= Beginning of Section =
/-- R207, R210 to R212, R215, R219, R220: the instructions of an ME. Its SEs' handles and rings are those that the firings of the
cycle found (R7, R85); an mld whose handle another firing of the cycle took is HANDLE_STATE with the handle's word as they found it
(the model's readings, logs 78 and 80). -/
def Obligations.MatrixFirings : Prop :=
  ∀ (s : State) (cu : Cursor) (f : SlotF), s.goes cu f →
    let e := s.elem cu.ea
    let m := e.me
    let se := bindSe cu.ea e.work.meb 6
    let ring := f.lit.toNat % 16
    let land := 14 + (if mRed m.mode then baseInterval m.mode else 0)
    let loads (i : Instr) (sparse : Bool) : Prop :=
      (∀ code aux d, mldFault s.asFound cu.ea sparse f.lit = some (code, aux, d) → exec i s = .next (s.raiseSync cu code d aux)) ∧
      (∀ h one, mldFault s.asFound cu.ea sparse f.lit = none → (s.asFound.elem se).ringAt ring true = some h →
        m.emptyPlane = some one → ((s.elem se).hnd h).st ≠ .full →
        exec i s = .next (s.raiseSync cu 0x22 2 ((s.elem se).fullWord h))) ∧
      (∀ h one, mldFault s.asFound cu.ea sparse f.lit = none → (s.asFound.elem se).ringAt ring true = some h →
        m.emptyPlane = some one → ((s.elem se).hnd h).st = .full → se ≠ cu.ea →
        ∃ t, exec i s = .next t ∧ s.counts t cu f ∧ sameMemory s t ∧ (∀ c, sameCtx (s.ctx cu.ea c) (t.ctx cu.ea c)) ∧
          ((t.elem se).hnd h) = ⟨.draining, 3, none, 0⟩ ∧ ((t.me cu.ea).plane one).st = .loading ∧
          ((t.me cu.ea).plane one).handle = h ∧
          t.awaits (s.now + 1) (.mePlaneRead cu.ea (((t.me cu.ea).plane one).load, none)))
    loads (.mldB f) false ∧ loads (.mldBs f) true ∧
    (m.mode = 0 → exec (.mrow f) s = .next (s.raiseSync cu 0x01 0 0)) ∧
    (m.mode ≠ 0 → ∃ t, exec (.mrow f) s = .next t ∧ s.counts t cu f ∧ elemFrame s t cu.ea ∧
      (∀ c, sameCtx (s.ctx cu.ea c) (t.ctx cu.ea c)) ∧ (∃ n, t.me cu.ea = { m.step (ecwRnd (e.ecwNow s.now)) s.now with note := n }) ∧
      t.awaits (s.now + land) (.meRowLand ⟨cu.ea, 0⟩)) ∧
    (mcfgBad e.work.meb f.lit = true → exec (.mcfg f) s = .next (s.raiseSync cu 0x01 0 f.lit)) ∧
    (mcfgBad e.work.meb f.lit = false → ∃ t, exec (.mcfg f) s = .next t ∧ s.counts t cu f ∧ elemFrame s t cu.ea ∧
      (∀ c, sameCtx (s.ctx cu.ea c) (t.ctx cu.ea c)) ∧ (t.me cu.ea).mode = f.lit ∧ (t.me cu.ea).rc = 0 ∧ (t.me cu.ea).pc = 0 ∧
      (f.lit = 0 → (t.me cu.ea).p0 = .zero ∧ (t.me cu.ea).p1 = .zero)) ∧
    firesWith (.mclr f) s cu f (fun u => u.modMe cu.ea (fun m => { m with mls := 0, acc := [], accls := [], accf := [] })) ∧
    (drainDue s.asFound cu.ea = false → firesWith (.mdrain f) s cu f id) ∧
    (drainDue s.asFound cu.ea = true → ∃ t, exec (.mdrain f) s = .next t ∧ s.counts t cu f ∧ elemFrame s t cu.ea ∧
      (∀ c, sameCtx (s.ctx cu.ea c) (t.ctx cu.ea c)) ∧ (t.me cu.ea).owr = 0 ∧ (t.me cu.ea).oflags = 0)

/-- R7, R402, R403, R404, R406: taking a synchronous fault. The context is FAULTED, and nothing else of the element changes; the
record is on its way to the origin hub, with the number of the fence that its fault is a cause of; a LIVE or DRAINING group is
FENCED, and the fence is on its way to each of its tiles, that of a further fault too; a group that is FREE, SAVED or RETIRED takes
none. Memory is as it was. -/
def Obligations.TakingASynchronousFault : Prop :=
  ∀ (s : State) (cu : Cursor) (code detail : Nat) (aux : Word),
    let gn := s.groupNo cu.ea
    let g := s.group gn
    let t := s.raiseSync cu code detail aux
    let takes := g.st ≠ .free ∧ g.st ≠ .saved ∧ g.st ≠ .retired
    let fences := g.st = .live ∨ g.st = .draining
    t.elem cu.ea = { s.elem cu.ea with ctxs := (t.elem cu.ea).ctxs } ∧
    (t.ctx cu.ea cu.ctx) = { s.ctx cu.ea cu.ctx with st := .faulted } ∧ (∀ c, c ≠ cu.ctx → t.ctx cu.ea c = s.ctx cu.ea c) ∧
    (∀ x, x ≠ cu.ea → t.elem x = s.elem x) ∧ sameMemory s t ∧ sameModule s t ∧ s.keepsAgenda t ∧
    (∀ n, n ≠ gn → t.group n = s.group n) ∧ (¬ takes → t.group gn = g) ∧ (takes → ¬ fences → t.group gn = g) ∧
    (fences → (t.group gn).st = .fenced ∧ (t.group gn).preq = none ∧ (t.group gn).fenceNo = g.fenceNo + 1) ∧
    (fences ∨ g.st = .fenced → ∀ x ∈ g.tiles, t.awaits (s.now + hubDelay cu.ea x) (.fenceArrival gn x)) ∧
    (takes → ∃ r : FRec, t.awaits (s.now + hubDelay cu.ea g.origin) (.faultRecordArrival r) ∧ r.code = BitVec.ofNat 8 code ∧
      r.async = false ∧ r.fenceNo = (if fences then g.fenceNo + 1 else if g.st = .fenced then g.fenceNo else 0) ∧ r.hub = g.origin ∧ r.ctxv = true ∧ r.slotv = true ∧ r.ea = BitVec.ofNat 14 cu.ea ∧
      r.ctx = BitVec.ofNat 2 cu.ctx ∧ r.slot = BitVec.ofNat 5 cu.slot ∧ r.grp = BitVec.ofNat 16 gn ∧ r.dom = BitVec.ofNat 16 g.dom ∧
      r.detail = BitVec.ofNat 32 detail ∧ r.aux = aux ∧ r.cycle = s.dieCycle (eaDie cu.ea))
= End of Section =
What you should do: Each line of the data must be copied exactly as it appears.

Expected answer:
/-- R207, R210 to R212, R215, R219, R220: the instructions of an ME. Its SEs' handles and rings are those that the firings of the
cycle found (R7, R85); an mld whose handle another firing of the cycle took is HANDLE_STATE with the handle's word as they found it
(the model's readings, logs 78 and 80). -/
def Obligations.MatrixFirings : Prop :=
  ∀ (s : State) (cu : Cursor) (f : SlotF), s.goes cu f →
    let e := s.elem cu.ea
    let m := e.me
    let se := bindSe cu.ea e.work.meb 6
    let ring := f.lit.toNat % 16
    let land := 14 + (if mRed m.mode then baseInterval m.mode else 0)
    let loads (i : Instr) (sparse : Bool) : Prop :=
      (∀ code aux d, mldFault s.asFound cu.ea sparse f.lit = some (code, aux, d) → exec i s = .next (s.raiseSync cu code d aux)) ∧
      (∀ h one, mldFault s.asFound cu.ea sparse f.lit = none → (s.asFound.elem se).ringAt ring true = some h →
        m.emptyPlane = some one → ((s.elem se).hnd h).st ≠ .full →
        exec i s = .next (s.raiseSync cu 0x22 2 ((s.elem se).fullWord h))) ∧
      (∀ h one, mldFault s.asFound cu.ea sparse f.lit = none → (s.asFound.elem se).ringAt ring true = some h →
        m.emptyPlane = some one → ((s.elem se).hnd h).st = .full → se ≠ cu.ea →
        ∃ t, exec i s = .next t ∧ s.counts t cu f ∧ sameMemory s t ∧ (∀ c, sameCtx (s.ctx cu.ea c) (t.ctx cu.ea c)) ∧
          ((t.elem se).hnd h) = ⟨.draining, 3, none, 0⟩ ∧ ((t.me cu.ea).plane one).st = .loading ∧
          ((t.me cu.ea).plane one).handle = h ∧
          t.awaits (s.now + 1) (.mePlaneRead cu.ea (((t.me cu.ea).plane one).load, none)))
    loads (.mldB f) false ∧ loads (.mldBs f) true ∧
    (m.mode = 0 → exec (.mrow f) s = .next (s.raiseSync cu 0x01 0 0)) ∧
    (m.mode ≠ 0 → ∃ t, exec (.mrow f) s = .next t ∧ s.counts t cu f ∧ elemFrame s t cu.ea ∧
      (∀ c, sameCtx (s.ctx cu.ea c) (t.ctx cu.ea c)) ∧ (∃ n, t.me cu.ea = { m.step (ecwRnd (e.ecwNow s.now)) s.now with note := n }) ∧
      t.awaits (s.now + land) (.meRowLand ⟨cu.ea, 0⟩)) ∧
    (mcfgBad e.work.meb f.lit = true → exec (.mcfg f) s = .next (s.raiseSync cu 0x01 0 f.lit)) ∧
    (mcfgBad e.work.meb f.lit = false → ∃ t, exec (.mcfg f) s = .next t ∧ s.counts t cu f ∧ elemFrame s t cu.ea ∧
      (∀ c, sameCtx (s.ctx cu.ea c) (t.ctx cu.ea c)) ∧ (t.me cu.ea).mode = f.lit ∧ (t.me cu.ea).rc = 0 ∧ (t.me cu.ea).pc = 0 ∧
      (f.lit = 0 → (t.me cu.ea).p0 = .zero ∧ (t.me cu.ea).p1 = .zero)) ∧
    firesWith (.mclr f) s cu f (fun u => u.modMe cu.ea (fun m => { m with mls := 0, acc := [], accls := [], accf := [] })) ∧
    (drainDue s.asFound cu.ea = false → firesWith (.mdrain f) s cu f id) ∧
    (drainDue s.asFound cu.ea = true → ∃ t, exec (.mdrain f) s = .next t ∧ s.counts t cu f ∧ elemFrame s t cu.ea ∧
      (∀ c, sameCtx (s.ctx cu.ea c) (t.ctx cu.ea c)) ∧ (t.me cu.ea).owr = 0 ∧ (t.me cu.ea).oflags = 0)

/-- R7, R402, R403, R404, R406: taking a synchronous fault. The context is FAULTED, and nothing else of the element changes; the
record is on its way to the origin hub, with the number of the fence that its fault is a cause of; a LIVE or DRAINING group is
FENCED, and the fence is on its way to each of its tiles, that of a further fault too; a group that is FREE, SAVED or RETIRED takes
none. Memory is as it was. -/
def Obligations.TakingASynchronousFault : Prop :=
  ∀ (s : State) (cu : Cursor) (code detail : Nat) (aux : Word),
    let gn := s.groupNo cu.ea
    let g := s.group gn
    let t := s.raiseSync cu code detail aux
    let takes := g.st ≠ .free ∧ g.st ≠ .saved ∧ g.st ≠ .retired
    let fences := g.st = .live ∨ g.st = .draining
    t.elem cu.ea = { s.elem cu.ea with ctxs := (t.elem cu.ea).ctxs } ∧
    (t.ctx cu.ea cu.ctx) = { s.ctx cu.ea cu.ctx with st := .faulted } ∧ (∀ c, c ≠ cu.ctx → t.ctx cu.ea c = s.ctx cu.ea c) ∧
    (∀ x, x ≠ cu.ea → t.elem x = s.elem x) ∧ sameMemory s t ∧ sameModule s t ∧ s.keepsAgenda t ∧
    (∀ n, n ≠ gn → t.group n = s.group n) ∧ (¬ takes → t.group gn = g) ∧ (takes → ¬ fences → t.group gn = g) ∧
    (fences → (t.group gn).st = .fenced ∧ (t.group gn).preq = none ∧ (t.group gn).fenceNo = g.fenceNo + 1) ∧
    (fences ∨ g.st = .fenced → ∀ x ∈ g.tiles, t.awaits (s.now + hubDelay cu.ea x) (.fenceArrival gn x)) ∧
    (takes → ∃ r : FRec, t.awaits (s.now + hubDelay cu.ea g.origin) (.faultRecordArrival r) ∧ r.code = BitVec.ofNat 8 code ∧
      r.async = false ∧ r.fenceNo = (if fences then g.fenceNo + 1 else if g.st = .fenced then g.fenceNo else 0) ∧ r.hub = g.origin ∧ r.ctxv = true ∧ r.slotv = true ∧ r.ea = BitVec.ofNat 14 cu.ea ∧
      r.ctx = BitVec.ofNat 2 cu.ctx ∧ r.slot = BitVec.ofNat 5 cu.slot ∧ r.grp = BitVec.ofNat 16 gn ∧ r.dom = BitVec.ofNat 16 g.dom ∧
      r.detail = BitVec.ofNat 32 detail ∧ r.aux = aux ∧ r.cycle = s.dieCycle (eaDie cu.ea))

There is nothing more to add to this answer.